→ WHAT TO PRODUCE: "member" is the word to look for; copy each line of the listing where it occurs.

→ RAW DATA:
/-- What the warden forgets (R87). -/
def rollWarden (x : Valley) (none_ : Bool) (folded : List Nat) : Warden :=
  if none_ then {}
  else
    { x.warden with
      readies := x.warden.readies.filter fun t => folded.contains t.1
      foldedB := x.warden.foldedB.filter fun r => folded.contains r
      landing := if x.landFold then x.warden.landing else 0
      landingB := x.landFold
      crossB := x.crossFold
      closes := [], drained := 0, done := false }

/-- Is anything of one Reach left to roll back? -/
def rollLeftReach (x : Valley) (rho : Nat) : Bool :=
  let s := getReach x rho
  decide (s.st ≠ .clean) || !s.issued.isEmpty || decide (s.pend ≠ s.comm) || s.held ||
    Tab.has x.hold rho || Tab.has x.holdNext rho || !(pendTiles x rho).isEmpty ||
    x.retained.any (fun t => decide (t.reach = rho)) || Tab.has x.chains rho

/-- Is anything left to roll back (R94)? -/
def rollLeft (e : Eng) (v : Nat) : Bool :=
  let x := getV e v
  let fo := ((reachList e v).filter fun r => decide ((getReach x r.num).st = .folded)).map (·.num)
  (unfoldedReaches e v).any (fun r => rollLeftReach x r.num) ||
    decide (x.warden ≠ rollWarden x fo.isEmpty fo) || x.closeRep.isSome || x.drainSent || (x.landSent && !x.landFold) ||
    (fo.isEmpty && (x.opened || x.openHere || x.poisoned || x.refusal.isSome))

/-- Carry out ROLLBACK on a member (R94). -/
def rollBack (m : Mem) (e : Eng) (v : Nat) : Eng :=
  let un := unfoldedReaches e v
  let e1 := un.foldl (fun e r => rollReach (rollLock m e v r) v r) e
  let e2 := emptyWindows e1
  let fo := ((reachList e2 v).filter fun r => decide ((getReach (getV e2 v) r.num).st = .folded)).map (·.num)
  let none_ := fo.isEmpty
  let e3 := updV e2 v fun x =>
    { x with warden := rollWarden x none_ fo, closeRep := none, drainSent := false
             landSent := x.landSent && x.landFold }
  if none_ then
    latch (updV e3 v fun x =>
      { x with opened := false, openHere := false, poisoned := false, refusal := none }) v
  else e3

/-- ROLLBACK on a member: with nothing left to roll back, it changes nothing (R94). -/
def rollback (m : Mem) (e : Eng) (v : Nat) : Eng := if rollLeft e v then rollBack m e v else e

end Sys2Proof.Machine
end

→ ANSWER SPACE:
/-- Carry out ROLLBACK on a member (R94). -/
/-- ROLLBACK on a member: with nothing left to roll back, it changes nothing (R94). -/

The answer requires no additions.